Food of the Rio Grande Ancestors

We camped one night at Seminole Canyon State Park, a high and dry spot atop a deep gouge shaped by millennia of river runoff gushing across the land. We were the only campers that hot July night, when temperatures rose to 108 degrees by day and barely dipped with darkness. We took a breezy perch overlooking a vast sea of landscape. The full moon rose that night beyond ancient, rocky earth as rabbits and deer literally pranced around us. For dinner, we warmed a box of Trader Joe’s roasted red pepper soup, adding onion and jalapeno, and mopping it up with tortillas.

The Seminole Canyon walls form a rippled tapestry of caves and rock shelters, typical of the region’s geography. Early residents left their artwork here, in four distinct styles. The earliest paintings date back at least 4,000 years. We missed a 10 a.m. tour of the rock art, but learned a bit of area history from a woman working in the park office.

People have hunted and foraged the area for tens of thousands of years. That far back, they were stoning giant elephants, camels and bison for not only food, but also their valuable bones and hides. Most tools came from desert vegetation, from plant fibers that were woven into baskets and sandals and shaped into spears. Prickly pear cactus pads became purse-like containers when sewn together.

The park visitors center notes evidence of plant residues that indicate the contents of one springtime meal on the banks of the Rio Grande 2,000 years ago: lizards, fish, other small river creatures, cactus, sotol, rabbit and a breadth of diverse foods from land and water.

Plants formed most of the ancient Rio Grande diet, supplemented by occasional meat and fish. People roasted sotol bulbs in underground fires for a day. Women would collect the bulbs, carefully using tools to avoid pricking themselves with the plants’ dangerous spines. The cooked bulbs were eaten immediately after they were taken from the fire. Any leftovers were ground into a flour for later use.

The early inhabitants of this stretch of Rio Grande lived in small groups, gathering with others only at annual harvest times. Then, the people would work together to collect from the desert. Groups could never grow too large because the area could not support so many needs.

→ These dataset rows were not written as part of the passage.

-- ==== Sys2Proof/Machine/Flags.lean ====
section
/-! DEFINITION. The status register and the other control registers as words: what a read gives (R153) and what the
flags become (R26, R30). -/

namespace Sys2Proof.Machine

/-- STATUS as a word: `(ECODE << 4) | (ERR << 1) | RV` (R153); the reserved bits are 0 (R25). -/
def statusWord (s : State) : Word :=
  (s.ecode.setWidth 32 <<< 4) ||| ((BitVec.ofBool s.err).setWidth 32 <<< 1) ||| (BitVec.ofBool s.rv).setWidth 32

/-- RDIM as a word: `(CH << 16) | CW` (R153). -/
def rdimWord (s : State) : Word := s.ch ++ s.cw

/-- The value a read of a control register gives (R153). -/
def readReg (s : State) : Reg → Word
  | .geom => geomVal s.geom
  | .cmd => 0
  | .status => statusWord s
  | .len => s.len
  | .pixout => s.pixout.setWidth 32
  | .rdim => rdimWord s

/-- A host write of `v` to STATUS (R26): ERR and ECODE are cleared when bit 1 is set, and nothing else happens. -/
def writeStatus (v : Word) (s : State) : State :=
  if v.getLsbD 1 = true then { s with err := false, ecode := 0 } else s

/-- A raster of width `cw` and height `ch` is valid (R30, R29). -/
def setRaster (cw ch : Half) (s : State) : State := { s with rv := true, cw := cw, ch := ch }

/-- No raster is valid, and RDIM is 0 (R106). -/
def clearRaster (s : State) : State := { s with rv := false, cw := 0, ch := 0 }

end Sys2Proof.Machine
end

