-- ==== Sys2Proof/Certificates/Slice0/Obligations.lean ====
section
/-! DEFINITION. The statements about the block, from the numbered rules of spec/. `{ s with ... }` on the right of an
equation is the frame: every field not named is unchanged. Where a field is given as `t.rast` or `t.ibuf`, the clauses
that follow say what its bytes are. `draws` is the model's own counter (log entry 4): DecodeCommand, Rot270Command,
HflipCommand, ConvertClosedForm, InputRead and RasterRead say how far each read of a buffer advances it. A law that gives
`draws := u.draws`, and NoReadHasASideEffect, say only that nothing else differs. -/

open Sys2Proof Sys2Proof.Machine

/-! ### Reset, the invariant and the step -/

/-- R37: the complete reset state, of this instance. -/
def Obligations.ResetStateValues : Prop :=
  geomVal State.reset.geom = 0x014000AA ∧ State.reset.rv = false ∧ State.reset.err = false ∧
    State.reset.ecode = 0 ∧ statusWord State.reset = 0 ∧ State.reset.len = 0 ∧ State.reset.pixout = 0 ∧
    rdimWord State.reset = 0 ∧ ∀ a, memGet State.reset.ibuf a = none ∧ memGet State.reset.rast a = none

/-- The invariant holds after reset, in this instance and in every build that R7 permits, whatever the host is about
to do. -/
def Obligations.ResetMeetsInv : Prop :=
  State.reset.Inv ∧
    ∀ g : Geometry, g.WellFormed = true → ∀ es, ({ State.resetOf g with host := es } : State).Inv

/-- Every step keeps the invariant: the geometry and the two buffers in form, ERR = 0 iff ECODE = 0 (R25), no reserved
code (R170), RDIM as R29 says, and with RV = 1 a raster written in full. -/
def Obligations.StepKeepsInv : Prop := ∀ s t : State, s.Inv → step s = .next t → t.Inv

/-- Every state that a build within R7 can come to, under any transactions and resets, meets the invariant. -/
def Obligations.ReachableStatesMeetInv : Prop := ∀ s : State, Reachable s → s.Inv

/-- R140: a write of `c` to CMD runs exactly one command, or raises ILLEGAL_CMD, and then completes with `ok(0)`. -/
def Obligations.CmdWriteRunsDecodedCommand : Prop :=
  ∀ (s : State) (c : Word) (rest : List Event), s.host = .txn (cmdWrite c) :: rest →
    (∀ i, decode c = .ok i → step s = onNext (respond (.ok 0)) (exec i { s with host := rest })) ∧
    (∀ why, decode c = .illegal why →
      step s = .next (respond (.ok 0) (raiseCmdError .illegalCmd { s with host := rest })))

/-- A command placed by `withFetchWord` is what the next step runs, on the state it was placed in. -/
def Obligations.PlacedCommandIsRun : Prop :=
  ∀ (s : State) (w : Nat) (i : Instr), decodeTableWord 32 w = some i →
    step (s.withFetchWord 32 w) = onNext (respond (.ok 0)) (exec i s)

/-- R158, R159: nothing the host does can leave the block stuck. Every step answers a next state; it completes the one
event that is first, and a transaction gets exactly one response. With no event to come the block waits and holds its
state (R190, R186): the step changes nothing. The queue is the model's (log entry 2). -/
def Obligations.EveryStepCompletesOneEvent : Prop :=
  (∀ s : State, ∃ t, step s = .next t ∧ t.host = s.host.tail ∧
    ∀ x rest, s.host = .txn x :: rest → ∃ r, t.responses = s.responses ++ [r]) ∧
  (∀ s : State, s.host = [] → step s = .next s)

/-- R203: the run of a host program from reset ends, with one response for each of its transactions, and carries a
fault exactly when one of them was a bus error. -/
def Obligations.EveryHostProgramRunsToItsEnd : Prop :=
  ∀ (g : Geometry) (program : List Txn), ∃ t, hostRun g program = .next t ∧ t.host = [] ∧
    t.responses.length = program.length ∧ (t.NoFault ↔ Response.buserr ∉ t.responses)

/-! ### Encoding -/

/-- Every command's word decodes to the command, by the decoder and through the opcode table's numbering of bits. -/
def Obligations.DecodeOfEncode : Prop :=
  ∀ i : Instr, i.WellFormed = true → decode (encode i) = .ok i ∧ decodeTableWord 32 (encode i).toNat = some i

/-- R82: each legal command has exactly one encoding (PIXEL one per IMM16). -/
def Obligations.EncodeOfDecode : Prop := ∀ (c : Word) (i : Instr), decode c = .ok i → encode i = c

/-- R85: which words are ILLEGAL, and what writing one to CMD does. -/
def Obligations.IllegalWordsExactly : Prop :=
  (∀ c : Word, (∃ why, decode c = .illegal why) ↔
    (6 ≤ (c.extractLsb' 0 4).toNat ∨ c.extractLsb' 4 12 ≠ 0 ∨ (c.extractLsb' 16 16 ≠ 0 ∧ c.extractLsb' 0 4 ≠ 1))) ∧
  (∀ (s : State) (c : Word) (why : Illegal) (rest : List Event), decode c = .illegal why →
    s.host = .txn (cmdWrite c) :: rest →
    step s = .next { s with
      host := rest, err := true, ecode := if s.err = true then s.ecode else 2,
      responses := s.responses ++ [.ok 0] })

/-- Words written out from R82 and the table B2 of the test vectors, and what they decode to. -/
def Obligations.DecodeSampleWords : Prop :=
  decode 0b00000000000000000000000000000000#32 = .ok .nop ∧
  decode 0b11111000000000000000000000000001#32 = .ok (.pixel 0xF800) ∧
  decode 0b00000000000000000000000000000010#32 = .ok .decode ∧
  decode 0b00000000000000000000000000000011#32 = .ok .rot270 ∧
  decode 0b00000000000000000000000000000100#32 = .ok .hflip ∧
  decode 0b00000000000000000000000000000101#32 = .ok .convert ∧
  decode 0x0000000F#32 = .illegal .reservedOp ∧ decode 0x00000011#32 = .illegal .rsvNotZero ∧
  decode 0x00010002#32 = .illegal .immNotZero
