-- ==== Sys2Proof/Laws/HostBus.lean ====
section
/-! SUPPORT. What a step can do: the event it takes, the target of a transaction, and that `target` finds exactly the
legal transactions. -/

namespace Sys2Proof.Laws

open Sys2Proof.Machine

/-! ### Taking the next event -/

theorem step_idle {s : State} (h : s.host = []) : step s = .next s := by
  simp [step, takeEvent, h]

theorem step_event {s : State} {e : Event} {rest : List Event} (h : s.host = e :: rest) :
    step s = runEvent e { s with host := rest } := by
  simp [step, takeEvent, h]

/-! ### Targets -/

theorem sizeBytes_iff (size : BitVec 2) (n : Nat) : sizeBytes size = some n ↔
    (size = 0 ∧ n = 1) ∨ (size = 1 ∧ n = 2) ∨ (size = 2 ∧ n = 4) := by
  unfold sizeBytes
  split_ifs with h0 h1 h2
  · subst h0; simp [eq_comm]
  · subst h1; simp [eq_comm]
  · subst h2; simp [eq_comm]
  · refine ⟨fun h => (by cases h), fun h => ?_⟩
    rcases h with ⟨h, -⟩ | ⟨h, -⟩ | ⟨h, -⟩ <;> contradiction

theorem regAt_offset (r : Reg) : regAt (regOffset r) = some r := by cases r <;> rfl

theorem regAt_some {a : Nat} {r : Reg} (h : regAt a = some r) : a = regOffset r := by
  have h' := List.find?_some (p := fun r => regOffset r == a) h
  exact (beq_iff_eq.1 h').symm

theorem regAt_isSome_iff (a : Nat) :
    (regAt a).isSome = true ↔ a ∈ [0x00, 0x04, 0x08, 0x0C, 0x10, 0x14] := by
  constructor
  · intro h
    obtain ⟨r, hr⟩ := Option.isSome_iff_exists.1 h
    rw [regAt_some hr]
    cases r <;> decide
  · intro h
    simp only [List.mem_cons, List.not_mem_nil, or_false] at h
    rcases h with rfl | rfl | rfl | rfl | rfl | rfl <;> rfl

/-- What a target can be, and when: everything `targetAt` says (R152). -/
theorem targetAt_cases {g : Geometry} {kind : Kind} {a n : Nat} {x : Target} (h : targetAt g kind a n = some x) :
    a % n = 0 ∧
      ((∃ r, x = .reg r ∧ a = regOffset r ∧ n = 4) ∨
       (x = .ibuf (a - ibufBase) n ∧ ibufBase ≤ a ∧ a - ibufBase + n ≤ ibytes g) ∨
       (x = .rast (a - rastBase) n ∧ kind = .read ∧ rastBase ≤ a ∧ a - rastBase + n ≤ rbytes g)) := by
  unfold targetAt at h
  split_ifs at h with h1 h2 h3 h4
  · obtain ⟨r, hr⟩ := Option.isSome_iff_exists.1 h2.2
    rw [hr] at h
    simp only [Option.map_some, Option.some.injEq] at h
    exact ⟨by omega, .inl ⟨r, h.symm, regAt_some hr, h2.1⟩⟩
  · simp only [Option.some.injEq] at h
    exact ⟨by omega, .inr (.inl ⟨h.symm, h3⟩)⟩
  · simp only [Option.some.injEq] at h
    exact ⟨by omega, .inr (.inr ⟨h.symm, h4⟩)⟩

/-- `target` finds a target exactly for the legal transactions (R152). -/
theorem target_isSome_iff (g : Geometry) (t : Txn) : (target g t).isSome = true ↔ Legal g t := by
  unfold target Legal
  constructor
  · intro h
    rcases hs : sizeBytes t.size with _ | n
    · simp [hs] at h
    · rw [hs] at h
      obtain ⟨x, hx⟩ := Option.isSome_iff_exists.1 h
      refine ⟨n, (sizeBytes_iff _ _).1 hs, (targetAt_cases hx).1, ?_⟩
      rcases (targetAt_cases hx).2 with ⟨r, -, ha, hn⟩ | ⟨-, h1, h2⟩ | ⟨-, h1, h2, h3⟩
      · exact .inl ⟨(regAt_isSome_iff _).1 (by rw [ha, regAt_offset]; rfl), hn⟩
      · exact .inr (.inl ⟨h1, by rw [Nat.mul_assoc]; exact h2⟩)
      · exact .inr (.inr ⟨h1, h2, by rw [Nat.mul_assoc]; exact h3⟩)
  · rintro ⟨n, hs, hm, h⟩
    rw [(sizeBytes_iff _ _).2 hs]
    simp only [targetAt, ← regAt_isSome_iff, Nat.mul_assoc] at h ⊢
    rw [if_neg (by omega)]
    split_ifs with h2 h3 h4
    · simpa using h2.2
    · rfl
    · rfl
    · rcases h with h | h | h
      · exact absurd ⟨h.2, h.1⟩ h2
      · exact absurd h h3
      · exact absurd h h4

theorem target_eq_none_iff (g : Geometry) (t : Txn) : target g t = none ↔ ¬ Legal g t := by
  rw [← target_isSome_iff]; cases target g t <;> simp

/-- An aligned 32-bit transaction at a register's offset acts on that register (R56, R152). -/
theorem target_reg (g : Geometry) (kind : Kind) (r : Reg) (v : Word) :
    target g ⟨kind, BitVec.ofNat 19 (regOffset r), 2, v⟩ = some (.reg r) := by
  cases r <;> simp [target, sizeBytes, targetAt, regAt, regOffset]

/-- A CMD write runs its word as a command and then answers `ok(0)` (R140, R142). -/
theorem step_cmdWrite {s : State} {c : Word} {rest : List Event} (h : s.host = .txn (cmdWrite c) :: rest) :
    step s = onNext (respond (.ok 0)) (runCommand c { s with host := rest }) := by
  rw [step_event h]
  simp only [runEvent, transact]
  rw [show target _ (cmdWrite c) = some (.reg .cmd) from target_reg _ .write .cmd c]
  rfl

/-! ### What one step can do -/

/-- The four shapes of a completed event, by the state it leaves: everything one step can do. -/
theorem transact_cases {x : Txn} {s t : State} (h : transact x s = .next t) :
    (target s.geom x = none ∧ t = busError x s) ∨
    (∃ r, target s.geom x = some (.reg r) ∧ x.kind = .read ∧ t = hostReadReg r s) ∨
    (∃ r u, target s.geom x = some (.reg r) ∧ x.kind = .write ∧ writeRegEffect r x.wdata s = .next u ∧
      t = respond (.ok 0) u) ∨
    (∃ a n, target s.geom x = some (.ibuf a n) ∧ x.kind = .read ∧ t = hostRead s.ibuf a n s) ∨
    (∃ a n, target s.geom x = some (.ibuf a n) ∧ x.kind = .write ∧ t = hostWriteIbuf a n x.wdata s) ∨
    (∃ a n, target s.geom x = some (.rast a n) ∧ x.kind = .read ∧ t = hostRead s.rast a n s) := by
  unfold transact at h
  rcases ht : target s.geom x with _ | (r | ⟨a, n⟩ | ⟨a, n⟩) <;> rcases hk : x.kind with _ | _ <;>
    simp only [ht, hk] at h
  · exact .inl ⟨rfl, by injection h with h; exact h.symm⟩
  · exact .inl ⟨rfl, by injection h with h; exact h.symm⟩
  · exact .inr (.inl ⟨r, rfl, rfl, by injection h with h; exact h.symm⟩)
  · rw [writeReg] at h
    rcases hw : writeRegEffect r x.wdata s with u | u | u
    · rw [hw, onNext_next] at h
      exact .inr (.inr (.inl ⟨r, u, rfl, rfl, hw, by injection h with h; exact h.symm⟩))
    · rw [hw, onNext_fault] at h; cases h
    · rw [hw, onNext_refused] at h; cases h
  · exact .inr (.inr (.inr (.inl ⟨a, n, rfl, rfl, by injection h with h; exact h.symm⟩)))
  · exact .inr (.inr (.inr (.inr (.inl ⟨a, n, rfl, rfl, by injection h with h; exact h.symm⟩))))
  · exact .inr (.inr (.inr (.inr (.inr ⟨a, n, rfl, rfl, by injection h with h; exact h.symm⟩))))
  · unfold target at ht
    split at ht
    · cases ht
    · rcases (targetAt_cases ht).2 with ⟨r, h1, -⟩ | ⟨h1, -⟩ | ⟨-, h1, -⟩
      · cases h1
      · cases h1
      · rw [hk] at h1; cases h1

/-- The effects of a register write (R154). -/
theorem writeRegEffect_cases {r : Reg} {v : Word} {s u : State} (h : writeRegEffect r v s = .next u) :
    ((r = .geom ∨ r = .pixout ∨ r = .rdim) ∧ u = s) ∨
    (r = .cmd ∧ ∃ why, decode v = .illegal why ∧ u = raiseCmdError .illegalCmd s) ∨
    (r = .cmd ∧ ∃ i, decode v = .ok i ∧ exec i s = .next u) ∨
    (r = .status ∧ u = writeStatus v s) ∨ (r = .len ∧ u = { s with len := v }) := by
  cases r <;> simp only [writeRegEffect] at h
  · injection h with h; simp [h]
  · unfold runCommand at h
    split at h
    · rename_i why hd; injection h with h; exact .inr (.inl ⟨rfl, why, hd, h.symm⟩)
    · rename_i i hd; exact .inr (.inr (.inl ⟨rfl, i, hd, h⟩))
  · injection h with h; simp [h]
  · injection h with h; simp [h]
  · injection h with h; simp [h]
  · injection h with h; simp [h]

end Sys2Proof.Laws
end

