/-- The input bytes of B3. -/
def frameBytes : List Byte := [0x00, 0xF8, 0xE0, 0x07, 0x1F, 0x00, 0xFF, 0xFF, 0x00, 0x00, 0x10, 0x84]

/-- The decoded raster of B3. -/
def rasterBytes : List Byte :=
  [0xF8, 0x00, 0x00, 0x00, 0xFC, 0x00, 0x00, 0x00, 0xF8, 0xF8, 0xFC, 0xF8, 0x00, 0x00, 0x00, 0x80, 0x80, 0x80]

/-- The 3x2 build with B3's input in IBUF and its length in LEN. -/
def frame32 : State := { State.resetOf g32 with len := 12, ibuf := memPutBytes [] 0 frameBytes }

/-- The 3x2 build after B3's DECODE. -/
def raster32 : State := { frame32 with rv := true, cw := 3, ch := 2, rast := memPutBytes [] 0 rasterBytes }

/-- The 1x1 build of B7, with input bytes CD AB. -/
def frame11 : State := { State.resetOf ⟨1, 1⟩ with len := 2, ibuf := memPutBytes [] 0 [0xCD, 0xAB] }

/-- The next state of an outcome, if it is one. -/
def nextState : Host.Outcome State Fault Refusal → Option State
  | .next s => some s
  | .fault _ => none
  | .refused _ => none

/-- What `f` shows of the next state. -/
def after {α : Type} (o : Host.Outcome State Fault Refusal) (f : State → α) : Option α := (nextState o).map f

/-- The written bytes of RAST, STATUS and RDIM. -/
def rasterView (s : State) : List Byte × Word × Word := (s.rast.map (·.2), statusWord s, rdimWord s)

/-- One transaction on a state: the last response and STATUS. -/
def oneTxn (kind : Kind) (addr : BitVec 19) (size : BitVec 2) (v : Word) (s : State) : Option (Option Response × Word) :=
  after (step (pushEvent (.txn ⟨kind, addr, size, v⟩) s)) fun t => (t.responses.getLast?, statusWord t)

/-! ### Well-formedness: an ill-formed term for each check -/

theorem test_geometry_wf : Config.geometry.WellFormed = true := by decide
theorem test_geometry_zero_width : (⟨0, 320⟩ : Geometry).WellFormed = false := by decide
theorem test_geometry_zero_height : (⟨170, 0⟩ : Geometry).WellFormed = false := by decide
theorem test_geometry_too_large : (⟨65535, 2⟩ : Geometry).WellFormed = false := by decide
theorem test_instr_wf : (Instr.pixel 0xFFFF).WellFormed = true := by decide
theorem test_pixel_operand_out_of_range : Mnemonic.PIXEL.operandsOk [0x10000] = false := by decide
theorem test_pixel_operand_missing : Mnemonic.PIXEL.operandsOk [] = false := by decide
theorem test_pixel_two_operands : Mnemonic.PIXEL.operandsOk [1, 2] = false := by decide
theorem test_nop_operand : Mnemonic.NOP.operandsOk [0] = false := by decide
theorem test_decode_operand : Mnemonic.DECODE.operandsOk [0] = false := by decide
theorem test_rot270_operand : Mnemonic.ROT270.operandsOk [0] = false := by decide
theorem test_hflip_operand : Mnemonic.HFLIP.operandsOk [0] = false := by decide
theorem test_convert_operand : Mnemonic.CONVERT.operandsOk [0] = false := by decide

/-! ### Decoding: words written out from R86 and B2 -/

theorem test_decode_nop : decode 0b00000000000000000000000000000000#32 = .ok .nop := by decide
theorem test_decode_pixel : decode 0b11111000000000000000000000000001#32 = .ok (.pixel 0xF800) := by decide
theorem test_decode_pixel_low : decode 0b00000000000000010000000000000001#32 = .ok (.pixel 0x0001) := by decide
theorem test_decode_decode : decode 0b00000000000000000000000000000010#32 = .ok .decode := by decide
theorem test_decode_rot270 : decode 0b00000000000000000000000000000011#32 = .ok .rot270 := by decide
theorem test_decode_hflip : decode 0b00000000000000000000000000000100#32 = .ok .hflip := by decide
theorem test_decode_convert : decode 0b00000000000000000000000000000101#32 = .ok .convert := by decide
theorem test_decode_op6 : decode 0x00000006#32 = .illegal .reservedOp := by decide
theorem test_decode_opF : decode 0x0000000F#32 = .illegal .reservedOp := by decide
theorem test_decode_rsv_low : decode 0x00000010#32 = .illegal .rsvNotZero := by decide
theorem test_decode_rsv_pixel : decode 0x0000FFF1#32 = .illegal .rsvNotZero := by decide
theorem test_decode_imm_nop : decode 0x00010000#32 = .illegal .immNotZero := by decide
theorem test_decode_imm_convert : decode 0x80000005#32 = .illegal .immNotZero := by decide
theorem test_encode_pixel : encode (.pixel 0xABCD) = 0xABCD0001 := by decide
theorem test_tableWord : decodeTableWord 32 0x12340001 = some (.pixel 0x1234) := by decide
theorem test_tableWord_illegal : decodeTableWord 32 7 = none := by decide
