/-- The link envelope of Table 3.1, less FLEN and NAK, which the receiver has already judged. -/
structure LinkEnv where
  seq     : Half
  ackseq  : Half
  cclass  : BitVec 3
  credits : Half
  deriving DecidableEq, Repr

/-- The request header of Table 3.2 as it arrives. OPC is the command itself. -/
structure ReqHdr where
  cls  : BitVec 3
  rlx  : Bool
  rtx  : Bool
  res0 : Bool
  herd : BitVec 12
  src  : Half
  dst  : Half
  len  : Byte
  tag  : Half
  attr : Byte
  res1 : Byte
  val  : Word
  res2 : BitVec 7
  addr : BitVec 57
  aux  : Word64
  psn  : Word
  res4 : Word
  deriving DecidableEq, Repr

/-- Where a request arrives: on a fabric port, in a link envelope, or from the companion over Jiyth (R28). -/
inductive Via where
  | port (p : PortId) (env : LinkEnv)
  | companion
  deriving DecidableEq, Repr

/-- A whole request frame. OPC is the command itself, but for a frame whose OPC Table 3.3 reserves: no row is that frame, so a
row carries its OPC in `other`. -/
structure ReqFrame where
  via     : Via
  hdr     : ReqHdr
  payload : List Byte
  other   : Option (BitVec 6) := none
  deriving DecidableEq, Repr

/-- The TIMEX header of R84; its KIND is the command. -/
structure TimexFrame where
  quality : BitVec 2
  xseq    : Half
  time    : Word64
  deriving DecidableEq, Repr

/-- The response header of Table 3.6; its OPC is the command. -/
structure RespHdr where
  cls    : BitVec 3
  res0   : BitVec 3
  herd   : BitVec 12
  src    : Half
  dst    : Half
  len    : Byte
  tag    : Half
  code   : Byte
  lf     : BitVec 4
  res1   : BitVec 4
  detail : Word
  psn    : Word
  res2   : Word
  deriving DecidableEq, Repr

/-- A response comes in on a port, or is one of the responses that the local homes have sent and that are still in
flight inside the package, named by its place in `State.resps` (responses return in any order, R85). -/
inductive RespSource where
  | port (p : PortId) (env : LinkEnv) (hdr : RespHdr) (payload : List Byte)
  | home (i : Nat)
  deriving DecidableEq, Repr

/-- Why a frame is dropped under R70; `auth` is a frame whose tag or counter fails (R394), which counts as a failed CRC. -/
inductive DropCause where
  | crc | flen | seq | auth
  deriving DecidableEq, Repr

/-- The operand fields of a tine instruction word (Table 6.9). -/
structure TineWord where
  fmt : BitVec 4
  rd  : BitVec 5
  ra  : BitVec 5
  rb  : BitVec 5
  rc  : BitVec 5
  imm : Word
  deriving DecidableEq, Repr

/-- The header of a collective frame (Tables 3.2 and 8.5); its OPC is the command. -/
structure CollHdr where
  cls    : BitVec 3
  rlx    : Bool
  rtx    : Bool
  res0   : Bool
  herd   : BitVec 12
  src    : Half
  dst    : Half
  len    : Byte
  tag    : Half
  res1   : Half
  step   : Word
  ctx    : BitVec 14
  res2   : BitVec 2
  chunk  : BitVec 24
  res2b  : BitVec 12
  member : BitVec 12
  aux    : Word64
  psn    : Word
  res4   : Word
  deriving DecidableEq, Repr

/-- A whole collective frame on a port. -/
structure CollFrame where
  port    : PortId
  env     : LinkEnv
  hdr     : CollHdr
  payload : List Byte
  deriving DecidableEq, Repr

/-- What a training stage found at its end (Table 13.5): the amplitude that the far end asked of each lane in stage 2, and in
stage 4 the far end's A9 number, port number and width, whether both link tags verify (R393), and the credits it grants. -/
structure StageResult where
  amps    : List Nat
  a9      : Byte
  port    : Byte
  width   : Byte
  authOk  : Bool
  credits : Half
  deriving DecidableEq, Repr

/-- A link-state record (Table 13.8) and the A9 that wrote it. -/
structure LinkRecord where
  reporter : A9Id
  seq      : Word
  st       : BitVec 2
  near     : Half
  far      : Half
  detected : Word64
  switch   : Word64
  deriving DecidableEq, Repr

/-- A capacity region of a CXL device, in granules of the device (R325). -/
structure CxlRegion where
  first : BitVec 24
  count : BitVec 24
  deriving DecidableEq, Repr

/-- The geometry record of a shelf (Table 14.1), with the correction limit of R355. -/
structure ShelfGeometry where
  page     : Nat
  spare    : Nat
  pages    : Nat
  blocks   : Nat
  dies     : Nat
  channels : Nat
  rated    : Nat
  limit    : Nat
  deriving DecidableEq, Repr

/-- A shelf completion (Table 14.3). -/
structure ShelfResult where
  tag       : BitVec 12
  status    : BitVec 4
  corrected : Half
  channel   : BitVec 6
  die       : BitVec 6
  deriving DecidableEq, Repr
/-- The image at STAGE_ADDR as the A9 reads and verifies it (Table 16.1, R379): its header fields, whether DIGEST matches the
body and the signature verifies, and the measurement of header and body. -/
structure StagedImage where
  magic     : Nat
  version   : Word
  svn       : Byte
  length    : Nat
  digestOk  : Bool
  signed    : Bool
  measure   : Nat
  deriving DecidableEq, Repr
/-- The sources of Table 17.2 that have no command of their own: corrected ECC of a unit (KIND, UNIT, quadrant, location);
an uncorrectable pool line, tine memory, packet-buffer cell, directory entry, granule descriptor or version state of an
extent, ownership record, or match entry; a failed canary; a lost always-on domain; and a source that the table does not
list. -/
inductive ErrorSource where
  | corrected (kind : BitVec 4) (unit : BitVec 12) (q : QuadId) (location : Word64)
  | poolLine (e : ExtentId) (line : Nat) (kind : BitVec 4) (unit : BitVec 12)
  | tineMemory (t : TineId) (h : ThreadId)
  | bufferCell (frame : Nat)
  | dirEntry (e : ExtentId) (line : Nat)
  | extentState (e : ExtentId)
  | ownership (rec : Nat)
  | matchEntry (i : EntryId)
  | canary (t : TineId)
  | alwaysOn (q : QuadId)
  | other (kind : BitVec 4) (unit : BitVec 12) (q : QuadId)
  deriving DecidableEq, Repr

Nature’s limits kept population in check.

Food for thought, no?

3 thoughts on “Food of the Rio Grande Ancestors

  1. For comparison, our friend in Anchorage still legally hunts for food, although in a more modern way, and rarely buys meat. He now has 1100 lbs of moose (from two animals) and 100 lbs of caribou being processed by the butcher. Plus he catches salmon, eaten fresh and smoked.

  2. So, did the giant elephants, camels and bison disappear because people hunted them to extinction, or because of changing weather?
    If the people hunted them out of existence, then it would be an interesting example of people learning to “stay small”…a point we “modern” humans maybe haven’t reached yet?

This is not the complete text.